Уже теперь проскальзывающие в критике верные мысли, со временем должны укрепиться и стать общезначимыми. Задача тех, у кого по глазам не плавает розовый, или какого-либо другого цвета, туман — вывести исследование творчества Есенина из тупика восторженных пристрастий.
Я полагаю, что настоящая работа является напоминанием о необходимости этого пути!
А. Крученых.
Июль 1926 г.
P. S.
Теперь, когда, даже в резолюциях Пленума МК по вопросу о Комсомеле стоит буквально: «Борьба с упадочностью, есенинщиной» и т. д., я могу лишь сожалеть, что мои «обвинители» так долго шли в разрез со здравым смыслом и тем самым углубляли и заостряли то социальное зло, плоды которого нам приходится пожинать сейчас в виде буйного расцвета чубаровщины, разгильдяйства, всяческого хулиганства и упадочности.
Со своей стороны, я делал, что мог и что считал нужным для борьбы с этим злом. Зачинатели всегда гонимы.
Но рано или поздно — истина, выгнанная в дверь, влетит в окно!..
А. Крученых.
Москва, Октябрь 1926 года.
От «хулиганства» к революции или от хулиганства — к чубаровщине
В свое время нас, поэтов футуристов, обвиняли в хулиганстве, правда, чисто литературного характера. Развенчание общепризнанных литбожков, борьба против засилья «красивых слов» и любовных тем и, наконец, введение в лексику грубо звучащих звукосочетаний «дыр-бул-щыл» и др. — вот наши преступления.
Посетителям беззубых словоизвержений о «великом безликом» и прочей мистической дребедени — мы, воспевавшие в простых и резких строках мощь растущих улиц, казнись дебоширами и нарушителями общественной благопристойности. Но в наше время просто смешно вспоминать все эти исторические кликушества кисейных охранителей литературной невинности.
Наше дело сделано. Литература освобождена от цепей «традиций» и мы спокойно идем но намеченному нами словесному пути.
Футуризм органически воспринял революцию и бодрая песня лефов сейчас звучит в унисон творческому темпу жизни.
Не то с имажинистами.
Типичные эпигоны — они восприняли от футуризма только метод — эпатаж — абсолютно не усвоив его революционного нутра. Отсюда — уход в самодовлеющие буйства, упоение матерщиной (к слову — никогда лефами не употреблявшейся, даже в качестве литературного приема), пафос хулиганства, романтика кабака и мордобитья.

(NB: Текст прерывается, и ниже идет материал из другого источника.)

/-! ### Counters under an update of another field -/

@[simp] theorem State.ctr_of_regs (x : List (Nat × Word)) (a : Nat) : ({ s with regs := x } : State).ctr a = s.ctr a := rfl
@[simp] theorem State.ctr_of_ctrShadow (x : List (Nat × Option Word)) (a : Nat) : ({ s with ctrShadow := x } : State).ctr a = s.ctr a := rfl
@[simp] theorem State.ctr_of_mem (x : List (Nat × Byte)) (a : Nat) : ({ s with mem := x } : State).ctr a = s.ctr a := rfl
@[simp] theorem State.ctr_of_poison (x : List Nat) (a : Nat) : ({ s with poison := x } : State).ctr a = s.ctr a := rfl
@[simp] theorem State.ctr_of_nvm (x : List (Nat × Byte)) (a : Nat) : ({ s with nvm := x } : State).ctr a = s.ctr a := rfl
@[simp] theorem State.ctr_of_hostMem (x : List (Nat × Byte)) (a : Nat) : ({ s with hostMem := x } : State).ctr a = s.ctr a := rfl
@[simp] theorem State.ctr_of_fresh (x : Nat) (a : Nat) : ({ s with fresh := x } : State).ctr a = s.ctr a := rfl
@[simp] theorem State.ctr_of_resp (x : BusResp) (a : Nat) : ({ s with resp := x } : State).ctr a = s.ctr a := rfl
@[simp] theorem State.ctr_of_fuses (x : Fuses) (a : Nat) : ({ s with fuses := x } : State).ctr a = s.ctr a := rfl
@[simp] theorem State.ctr_of_power (x : PowerSt) (a : Nat) : ({ s with power := x } : State).ctr a = s.ctr a := rfl
@[simp] theorem State.ctr_of_pins (x : PinSt) (a : Nat) : ({ s with pins := x } : State).ctr a = s.ctr a := rfl
@[simp] theorem State.ctr_of_held (x : List (Nat × Instr)) (a : Nat) : ({ s with held := x } : State).ctr a = s.ctr a := rfl
@[simp] theorem State.ctr_of_bar2 (x : List HostAccess) (a : Nat) : ({ s with bar2 := x } : State).ctr a = s.ctr a := rfl
@[simp] theorem State.ctr_of_rwl (x : List RwlWrite) (a : Nat) : ({ s with rwl := x } : State).ctr a = s.ctr a := rfl
@[simp] theorem State.ctr_of_boot (x : BootSt) (a : Nat) : ({ s with boot := x } : State).ctr a = s.ctr a := rfl
@[simp] theorem State.ctr_of_nvmc (x : Option NvmOp) (a : Nat) : ({ s with nvmc := x } : State).ctr a = s.ctr a := rfl
@[simp] theorem State.ctr_of_time (x : TimeSt) (a : Nat) : ({ s with time := x } : State).ctr a = s.ctr a := rfl
@[simp] theorem State.ctr_of_disp (x : DispSt) (a : Nat) : ({ s with disp := x } : State).ctr a = s.ctr a := rfl
@[simp] theorem State.ctr_of_pig (x : List (Nat × PigFifo)) (a : Nat) : ({ s with pig := x } : State).ctr a = s.ctr a := rfl
@[simp] theorem State.ctr_of_sort (x : SortSt) (a : Nat) : ({ s with sort := x } : State).ctr a = s.ctr a := rfl
@[simp] theorem State.ctr_of_tables (x : TablesSt) (a : Nat) : ({ s with tables := x } : State).ctr a = s.ctr a := rfl
@[simp] theorem State.ctr_of_tm (x : TmSt) (a : Nat) : ({ s with tm := x } : State).ctr a = s.ctr a := rfl
@[simp] theorem State.ctr_of_regsvc (x : RegSt) (a : Nat) : ({ s with regsvc := x } : State).ctr a = s.ctr a := rfl
@[simp] theorem State.ctr_of_emacs (x : List (Nat × EmacSt)) (a : Nat) : ({ s with emacs := x } : State).ctr a = s.ctr a := rfl
@[simp] theorem State.ctr_of_wire (x : List (Nat × List Byte)) (a : Nat) : ({ s with wire := x } : State).ctr a = s.ctr a := rfl
@[simp] theorem State.ctr_of_dram (x : DramSt) (a : Nat) : ({ s with dram := x } : State).ctr a = s.ctr a := rfl
@[simp] theorem State.ctr_of_air (x : AirSt) (a : Nat) : ({ s with air := x } : State).ctr a = s.ctr a := rfl
@[simp] theorem State.ctr_of_ldpc (x : LdpcSt) (a : Nat) : ({ s with ldpc := x } : State).ctr a = s.ctr a := rfl
@[simp] theorem State.ctr_of_wmac (x : WmacSt) (a : Nat) : ({ s with wmac := x } : State).ctr a = s.ctr a := rfl
@[simp] theorem State.ctr_of_rounds (x : RoundsSt) (a : Nat) : ({ s with rounds := x } : State).ctr a = s.ctr a := rfl
@[simp] theorem State.ctr_of_ngr (x : NgrSt) (a : Nat) : ({ s with ngr := x } : State).ctr a = s.ctr a := rfl
@[simp] theorem State.ctr_of_ngl (x : NglSt) (a : Nat) : ({ s with ngl := x } : State).ctr a = s.ctr a := rfl
@[simp] theorem State.ctr_of_hostp (x : HostSt) (a : Nat) : ({ s with hostp := x } : State).ctr a = s.ctr a := rfl
@[simp] theorem State.ctr_of_keys (x : KeysSt) (a : Nat) : ({ s with keys := x } : State).ctr a = s.ctr a := rfl
@[simp] theorem State.ctr_of_sealer (x : SealSt) (a : Nat) : ({ s with sealer := x } : State).ctr a = s.ctr a := rfl
@[simp] theorem State.ctr_of_flt (x : FaultSt) (a : Nat) : ({ s with flt := x } : State).ctr a = s.ctr a := rfl
@[simp] theorem State.ctr_of_pending (x : List Instr) (a : Nat) : ({ s with pending := x } : State).ctr a = s.ctr a := rfl
@[simp] theorem State.ctr_wr (a : Nat) (v : Word) (i : Nat) : (s.wr a v).ctr i = s.ctr i := rfl
@[simp] theorem State.ctr_setFld (f : Fld) (v : Nat) (i : Nat) : (s.setFld f v).ctr i = s.ctr i := rfl
@[simp] theorem State.ctr_setByte (a : Nat) (b : Byte) (i : Nat) : (s.setByte a b).ctr i = s.ctr i := rfl
@[simp] theorem State.ctr_setFlash (a : Nat) (b : Byte) (i : Nat) : (s.setFlash a b).ctr i = s.ctr i := rfl
@[simp] theorem State.ctr_answer (v : DWord) (i : Nat) : (s.answer v).ctr i = s.ctr i := rfl
@[simp] theorem State.ctr_busError (v : DWord) (i : Nat) : (s.busError v).ctr i = s.ctr i := rfl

«Хулиганство» лефов — если только это слово может быть к нам с натяжкой применено — протест против застоя дореволюционной литературщины.
Хулиганство имажинистов — самоцель, единственное содержание убогого творчества последышей.
Результат на лицо. Лефы стоят на передовых постах литературного отряда созидателей нового быта как в области поэзии, драматургии и режиссуры, так и в области общественной.
Лефы первые поднимают знамя борьбы против уродливых форм имажинистических литературных выступлений. Лефы развенчивают упадочную есенинщину в литературе и в быту.
Лефы борются с разгильдяйством, беспочвенностью и наплевательством (см. фельетоны Маяковского в «Правде» и «Известиях», пьесы Третьякова, мои книги и статьи против есенинщины и хулиганства, революционные постановки Терентьева).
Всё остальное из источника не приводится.